Generally speaking, when the U.S. epidemic situation is more and more serious, peoples worries about the economy become more obvious, which is obviously not conducive to the cyclical stocks strongly related to the economy. So why did Morgan Stanley make such an investment proposal?
Michael Wilson, chief equity strategist at Morgan Stanley, explains in his latest report. He believes that the market underestimated two points, which led to misjudgment on the prospects of cyclical stocks and small cap stocks.
First, it underestimated the extent of the US economic recovery in the second half of the year..
Michael Wilson believes that the epidemic has indeed had a serious impact on the U.S. economy, but the unprecedented rescue policy launched by the United States will turn the tide and promote a strong economic recovery. Some people worry that the current U.S. stock market has gone too far, out of touch with economic fundamentals, and does not reflect the looming risks.
The stock market moves much faster than the economy and is usually a great leading indicator. Therefore, the current V-shaped recovery of the stock market indicates a V-shaped recovery of the economy and profits.
The second is the ability of enterprises to use leverage to accelerate profit rebound may be ignored.
In Michael Wilsons view, although drastic cost cutting caused by the epidemic has hurt the economy, once the economy starts to recover, such behavior will leave a lot of room for enterprises to leverage.

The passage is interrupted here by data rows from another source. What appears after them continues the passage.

-- ==== Sys2Proof/Machine/Red.lean ====
section
/-! DEFINITION. The hurdle plan of a job on this module, and the reduction engines (03, R65 and R67; 07,
R183 to R185). -/

namespace Sys2Proof.Machine

/-! ### The plan -/

/-- The images of a job's current generation that name hurdle `h`, each with its record. -/
def State.hurRecs (s : State) (job : BitVec 16) (gen : Byte) (h : BitVec 12) : List (Image × HurRec) :=
  (s.images.filter (fun i => decide (i.jobId = job ∧ i.jobGen = gen))).filterMap
    (fun i => (i.hurs.find? (fun r => decide (r.id = h))).map (fun r => (i, r)))

/-- The records of hurdle `h` for the job in slot `j`. -/
def State.slotRecs (s : State) (j : Nat) (h : BitVec 12) : List (Image × HurRec) :=
  s.hurRecs (s.job j).jobId (s.job j).jobGen h

/-- Members on this module, child modules, and the parent's coordinate (none at the root). Where images that name
one hurdle differ, which the spec does not foresee, the largest number of children and the first image's parent
are taken (DESIGN CHOICE, log entry 53). -/
def hurMembers (l : List (Image × HurRec)) : Nat := (l.map (fun x => x.2.members)).foldl (· + ·) 0
def hurChildren (l : List (Image × HurRec)) : Nat := (l.map (fun x => x.2.children)).foldl max 0
def hurParent (l : List (Image × HurRec)) : Option Coord :=
  l.head?.bind (fun x => if x.2.parent = 0xFFFF then none else x.1.peers[x.2.parent]?)

/-- The peer index of a module in the first image that names the hurdle. -/
def peerIndex (l : List (Image × HurRec)) (co : Coord) : Nat :=
  match l.head? with
  | some x => x.1.peers.findIdx (fun c => decide (c = co))
  | none => 0

/-- The partitions that belong to a job. -/
def State.jobParts (s : State) (job : BitVec 16) : List Nat :=
  (List.range 8).filter (fun p => decide (s.jobOfPart p = job))

/-- An event on the rings of a job's partitions. -/
def State.jobEvent (s : State) (job : BitVec 16) (kind : Byte) (detail : List (Nat × Nat × Nat)) : State :=
  (s.jobParts job).foldl (fun (s : State) p => s.event p kind detail) s

/-- Hurdle messages dropped under R67. -/
def State.stale_ (s : State) (j n : Nat) : State :=
  let old := (s.job j).stale
  let v := stickAdd old n
  (s.updJob j fun x => { x with stale := v }).stuck (fabOff 0 0x1E0018 + 0x40 * j) old v

/-! ### Elements (R184) -/

/-- Bytes of an element of a contribution: binary32, or bfloat16. -/
def redWidth (f : BitVec 1) : Nat := if f = 1 then 2 else 4
/-- A bfloat16 sum is carried as binary32. -/
def redWide (op : BitVec 2) (f : BitVec 1) : Bool := decide (op = 0 ∧ f = 1)

/-- Little-endian elements of `w` bytes. -/
def elemsOf (w : Nat) : Nat → List Byte → List Nat
  | 0, _ => []
  | n + 1, l => leVal (l.take w) :: elemsOf w n (l.drop w)

/-- Elements of a local contribution as the engine folds them. -/
def widen (op : BitVec 2) (f : BitVec 1) (l : List Byte) : List Nat :=
  let es := elemsOf (redWidth f) (l.length / redWidth f) l
  if redWide op f then es.map (· * 65536) else es

/-- One element combined with another. -/
def redCombine (op : BitVec 2) (f : BitVec 1) (a b : Nat) : Nat :=
  if op = 0 then (f32.round .nearest false 0 (fadd (f32.decode a) (f32.decode b)).1).1
  else
    let m := if f = 1 then bf16 else f32
    (m.round .nearest false 0 (fminmax (decide (op = 1)) (m.decode a) (m.decode b)).1).1

/-- A partial folded with the next, element by element; none is the empty partial. -/
def redFold (op : BitVec 2) (f : BitVec 1) (acc : Option (List Nat)) (x : List Nat) : Option (List Nat) :=
  match acc with
  | none => some x
  | some a => some ((a.zip x).map (fun p => redCombine op f p.1 p.2))

/-- The result as the members see it: a bfloat16 sum is rounded once. -/
def redFinal (op : BitVec 2) (f : BitVec 1) (es : List Nat) : List Byte :=
  if redWide op f then es.flatMap (fun e => leBytes 2 (bf16.round .nearest false 0 (f32.decode e)).1)
  else es.flatMap (leBytes (redWidth f))

/-- A partial as it is carried between modules. -/
def redCarry (op : BitVec 2) (f : BitVec 1) (es : List Nat) : List Byte :=
  es.flatMap (leBytes (if redWide op f then 4 else redWidth f))

/-! ### Chunks -/

/-- Key of a reduction: hurdle and generation. -/
def redKey (h : BitVec 12) (g : Byte) : Nat := h.toNat * 256 + g.toNat

def State.red (s : State) (j key : Nat) : Red := tabGet (fun _ => {}) (s.job j).reds key
def State.updRed (s : State) (j key : Nat) (f : Red → Red) : State :=
  s.updJob j fun x => { x with reds := tabSet (fun _ => {}) x.reds key (f (tabGet (fun _ => {}) x.reds key)) }

/-- Units of 4 KiB that a chunk is carried in. -/
def unitsPer (op : BitVec 2) (f : BitVec 1) : Nat := if redWide op f then 2 else 1

/-- Chunks of 4 KiB of output; a contribution of no bytes has one empty chunk, by which it meets the others
(log entry 20). -/
def chunksOf (len : Nat) : Nat := max 1 ((len + 4095) / 4096)

/-- The bytes of a chunk of a contribution of `len` bytes. -/
def chunkLen (len i : Nat) : Nat := min 4096 (len - i * 4096)

/-- Insertion by a key, and the list in the order of the key; equal keys keep their order. -/
def insertBy {α : Type} (k : α → Nat) (x : α) : List α → List α
  | [] => [x]
  | y :: ys => if k y < k x then y :: insertBy k x ys else x :: y :: ys
def sortBy {α : Type} (k : α → Nat) (l : List α) : List α := l.foldr (insertBy k) []

/-- Local contributions in the order of R183, those of FD1 after those of FD0. -/
def localOrder (cs : List Contrib) : List (List Contrib) :=
  let ls := sortBy (fun c => ctxKey c.tile c.ctx) (cs.filter (fun c => c.child.isNone))
  [ls.filter (fun c => decide (fdOfTile c.tile = 0)), ls.filter (fun c => decide (fdOfTile c.tile = 1))]

/-- Children in increasing peer index. -/
def childOrder (recs : List (Image × HurRec)) (cs : List Contrib) : List Contrib :=
  sortBy (fun c => peerIndex recs (c.child.getD 0)) (cs.filter (fun c => c.child.isSome))

/-- A unit of a child's partial, where it has arrived; the module's result of a chunk, where it is combined. -/
def Contrib.unit (c : Contrib) (u : Nat) : Option (List Byte) := tabGet (fun _ => none) c.units u
def Red.chunk (r : Red) (i : Nat) : Option (List Byte) := tabGet (fun _ => none) r.chunks i

/-- The carried elements of a child's chunk. -/
def childElems (op : BitVec 2) (f : BitVec 1) (c : Contrib) (i : Nat) : List Nat :=
  let n := unitsPer op f
  let bs := (List.range n).flatMap (fun u => (c.unit (n * i + u)).getD [])
  let w := if redWide op f then 4 else redWidth f
  elemsOf w (bs.length / w) bs

/-- The value of a chunk: each die's fold, FD1's partial after FD0's, then the children's. -/
def chunkValue (recs : List (Image × HurRec)) (r : Red) (op : BitVec 2) (f : BitVec 1) (i : Nat) : List Nat :=
  let dies := (localOrder r.contribs).map (fun cs => cs.foldl (fun acc c =>
    redFold op f acc (widen op f (sliceB (c.data.drop (i * 4096)) 0 (chunkLen c.len i)))) none)
  let mine := dies.foldl (fun acc d => match d with | none => acc | some x => redFold op f acc x) none
  ((childOrder recs r.contribs).foldl (fun acc c => redFold op f acc (childElems op f c i)) mine).getD []

/-- Every contribution to a chunk is present (R183). -/
def chunkReady (recs : List (Image × HurRec)) (r : Red) (i : Nat) : Bool :=
  match r.contribs with
  | [] => false
  | c :: _ =>
    !r.mismatch && !r.lost && decide (c.op ≠ 3 ∧ i < chunksOf c.len)
    && (r.chunk i).isNone
    && decide ((r.contribs.filter (fun x => x.child.isNone)).length = hurMembers recs)
    && decide ((r.contribs.filter (fun x => x.child.isSome)).length = hurChildren recs)
    && r.contribs.all (fun x => x.child.isNone || (List.range (unitsPer c.op c.f)).all (fun u =>
        (x.unit (unitsPer c.op c.f * i + u)).isSome))

/-! ### Packets (log entry 20: the spec gives no layout of their arg) -/

def redArg (g : Byte) (op : BitVec 2) (f : BitVec 1) (unit len status : Nat) : Word :=
  BitVec.ofNat 64 (g.toNat + 256 * op.toNat + 1024 * f.toNat + 2 ^ 16 * unit + 2 ^ 32 * len + 2 ^ 56 * status)

/-- A reduction packet of hurdle `h`, generation `g`, of the job in slot `j`. -/
def State.redSend (s : State) (j : Nat) (kind : Byte) (dst : Coord) (h : BitVec 12) (arg : Word)
    (payload : List Byte) : State :=
  s.sendPacket 0 {
    dst := dst, src := 0, kind := kind, vc := 2, det := !(s.job j).adaptive, jobId := (s.job j).jobId,
    jobGen := (s.job j).jobGen, len := BitVec.ofNat 13 payload.length, ident := h.setWidth 16,
    arg := arg, payload := payload }

/-- The members on this module that wait for a reduction: their tiles, contexts and tags. -/
def State.redMembers (s : State) (j : Nat) (h : BitVec 12) (g : Byte) : List (Nat × Nat × Nat) :=
  (s.ctxs.filter (fun e => e.2.sameJob (s.job j).jobId (s.job j).jobGen)).flatMap (fun e =>
    (e.2.fabs.filter (fun p => (p.2.xfer.map (fun x => decide (x.kind = .fabRed ∧ x.hur = h ∧ x.gen = g))).getD false)).map
      (fun p => (e.1 / 4, e.1 % 4, p.1)))

/-- Every member's tag is to complete with `status`, whatever has not landed (R100, R172, R185). -/
def State.redEndMembers (s : State) (j : Nat) (h : BitVec 12) (g : Byte) (status : BitVec 8) : State :=
  (s.redMembers j h g).foldl (fun (s : State) m => s.updCtx m.1 m.2.1 fun x =>
    match (x.fab m.2.2).xfer with
    | none => x
    | some xf => x.setFab m.2.2 { x.fab m.2.2 with xfer := some { xf with open_ := [], worst := status } }) s

/-- A reduction ends with a mismatch (3) or a loss (4): here, in the parent where `up`, and in the
children that have contributed. -/
def State.redFail (s : State) (j : Nat) (h : BitVec 12) (g : Byte) (status : Nat) (up : Bool) : State :=
  let key := redKey h g
  let s1 := (s.updRed j key fun r =>
    { r with mismatch := r.mismatch || decide (status = 3), lost := r.lost || decide (status = 4) }).redEndMembers
      j h g (BitVec.ofNat 8 status)
  let s2 := match up, hurParent (s.slotRecs j h) with
    | true, some co => s1.redSend j kRedUp co h (redArg g 3 0 0 0 status) []
    | _, _ => s1
  ((s.red j key).contribs.filterMap (·.child)).foldl (fun (s : State) co =>
    s.redSend j kRedDown co h (redArg g 3 0 0 0 status) []) s2

/-- A contribution joins; one that differs from the first in operation, format or length is a mismatch
(R100, R185). -/
def State.redJoin (s : State) (j : Nat) (h : BitVec 12) (g : Byte) (c : Contrib) : State :=
  let key := redKey h g
  let r := s.red j key
  let s1 := s.updRed j key fun r => { r with contribs := r.contribs ++ [c] }
  if r.lost then s1.redFail j h g 4 true
  else if r.mismatch then s1.redFail j h g 3 true
  else match r.contribs with
    | [] => s1
    | c0 :: _ => if c0.op = c.op ∧ c0.f = c.f ∧ c0.len = c.len then s1 else s1.redFail j h g 3 true

/-- A chunk of the result lands in the windows of this module's members. -/
def State.redLand (s : State) (j : Nat) (h : BitVec 12) (g : Byte) (i : Nat) (bytes : List Byte) : State :=
  (s.redMembers j h g).foldl (fun (s : State) m =>
    match ((s.ctx m.1 m.2.1).fab m.2.2).xfer with
    | none => s
    | some xf =>
      if xf.open_.contains i then
        (s.writeRange (winAddr m.1 (s.ctx m.1 m.2.1) (xf.am + i * 4096)) (bytes.take (chunkLen xf.len i)) 0).1.updCtx
          m.1 m.2.1 fun x => x.answered m.2.2 i 0
      else s) s

/-- A chunk of the result goes down to the children. -/
def State.redDownTo (s : State) (j : Nat) (h : BitVec 12) (g : Byte) (i : Nat) (c : Contrib) (bytes : List Byte) : State :=
  ((s.red j (redKey h g)).contribs.filterMap (·.child)).foldl (fun (s : State) co =>
    s.redSend j kRedDown co h (redArg g c.op c.f i c.len 0) bytes) s

/-- REDUCTION_CHUNK_COMBINE (R183, R184): a chunk whose contributions are all present is combined; the
root sends the result down, another module sends its partial up. -/
def execReductionChunkCombine (j : Nat) (h : BitVec 12) (chunk : Nat) (s : State) : Res :=
  let recs := s.slotRecs j h
  match (s.job j).reds.find? (fun r => decide (r.1 / 256 = h.toNat) && chunkReady recs r.2 chunk) with
  | none => .next s
  | some (key, r) =>
    match r.contribs with
    | [] => .next s
    | c :: _ =>
      if !s.pwr.transit then .next s
      else
        let g := BitVec.ofNat 8 key
        let es := chunkValue recs r c.op c.f chunk
        let s1 := s.updRed j key fun r => { r with chunks := tabSet (fun _ => none) r.chunks chunk (some (redCarry c.op c.f es)) }
        match hurParent recs with
        | none =>
          let res := redFinal c.op c.f es
          .next ((s1.redLand j h g chunk res).redDownTo j h g chunk c res)
        | some co =>
          let bs := redCarry c.op c.f es
          let n := unitsPer c.op c.f
          .next ((List.range n).foldl (fun (s : State) u =>
            s.redSend j kRedUp co h (redArg g c.op c.f (n * chunk + u) c.len 0) ((bs.drop (u * (bs.length / n))).take (bs.length / n))) s1)

/-- Fields of a reduction packet. -/
def redPktStatus (p : Packet) : Nat := bitsAt p.arg.toNat 56 8
def redPktGen (p : Packet) : Byte := p.arg.setWidth 8

/-- RED_UP: a child's partial, or what ended it, reaches the engine of FD0. -/
def execRedUp (fd : Nat) (p : Packet) (s : State) : Res :=
  rxPacket kRedUp fd p none s fun s =>
    match s.slotOfJob p.jobId with
    | none => s
    | some j =>
      let h := p.ident.setWidth 12
      let g := redPktGen p
      let key := redKey h g
      let r := s.red j key
      let cur := (tabGet (fun _ => ({} : Hur)) (s.job j).hurs h.toNat).gen
      if r.contribs.isEmpty && !r.mismatch && !r.lost && decide (g ≠ cur) then s.countDrop fd dLate
      else if redPktStatus p ≠ 0 then
        (if r.mismatch || r.lost then s else s.redFail j h g (redPktStatus p) true)
      else
        let c : Contrib := {
          tile := 0, ctx := 0, child := some p.src, op := BitVec.ofNat 2 (bitsAt p.arg.toNat 8 2),
          f := BitVec.ofNat 1 (bitsAt p.arg.toNat 10 1), len := bitsAt p.arg.toNat 32 21 }
        let s1 := if r.contribs.any (fun x => decide (x.child = some p.src)) then s else s.redJoin j h g c
        if c.op = 3 then s1
        else s1.updRed j key fun r => { r with contribs := r.contribs.map (fun x =>
          if x.child = some p.src then
            { x with units := tabSet (fun _ => none) x.units (bitsAt p.arg.toNat 16 16) (some p.payload) }
          else x) }

/-- A result comes for members of this module whose tags have all completed: it is late (R173). -/
def State.redLate (s : State) (j : Nat) (h : BitVec 12) (g : Byte) : Bool :=
  decide (hurMembers (s.slotRecs j h) ≠ 0) && (s.redMembers j h g).isEmpty

/-- RED_DOWN: the root's result, or what ended the reduction, for the members here and below. -/
def execRedDown (fd : Nat) (p : Packet) (s : State) : Res :=
  rxPacket kRedDown fd p none s fun s =>
    match s.slotOfJob p.jobId with
    | none => s
    | some j =>
      let h := p.ident.setWidth 12
      let g := redPktGen p
      if redPktStatus p ≠ 0 then
        let r := s.red j (redKey h g)
        if r.mismatch || r.lost then s else s.redFail j h g (redPktStatus p) false
      else
        let i := bitsAt p.arg.toNat 16 16
        let c : Contrib := {
          tile := 0, ctx := 0, child := none, op := BitVec.ofNat 2 (bitsAt p.arg.toNat 8 2),
          f := BitVec.ofNat 1 (bitsAt p.arg.toNat 10 1), len := bitsAt p.arg.toNat 32 21 }
        ((if s.redLate j h g then s.countDrop fd dLate else s).redLand j h g i p.payload).redDownTo j h g i c p.payload

end Sys2Proof.Machine
end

This can be seen from the human cost, the biggest cost of enterprise operation. It took only two months for the unemployment rate to rise from 3.5% to nearly 15%, which in normal times takes one to two years. Whats more, the increase in unemployment rate this time is twice that of the normal period, which should make the structure of labor cost more concise.
At the same time, it means that many companies profits will return to pre epidemic levels faster than most analysts expect. Even if the market consensus is that earnings growth will pick up significantly next year, this consensus may underestimate the scope for recovery.
Even if the peak valuation falls, share prices can continue to rise, especially cyclical stocks and small cap stocks that are more sensitive to economic conditions.
There is another point worth noting. Michael Wilson argues that since last year, the operating leverage of us listed companies has become negative. This is exactly a typical feature of the later stage of economic expansion.
He believes that in fact, many listed companies were already in a state of negative leverage before the outbreak of the epidemic. That could mean earnings growth bottomed out in the second quarter. It can be inferred that the enterprises with the deepest negative operating leverage are most likely to have the largest expected increase in earnings next year.
From this perspective, cycle stocks and small cap stocks have the greatest potential.
However, the above expectations may eventually fail due to some factors.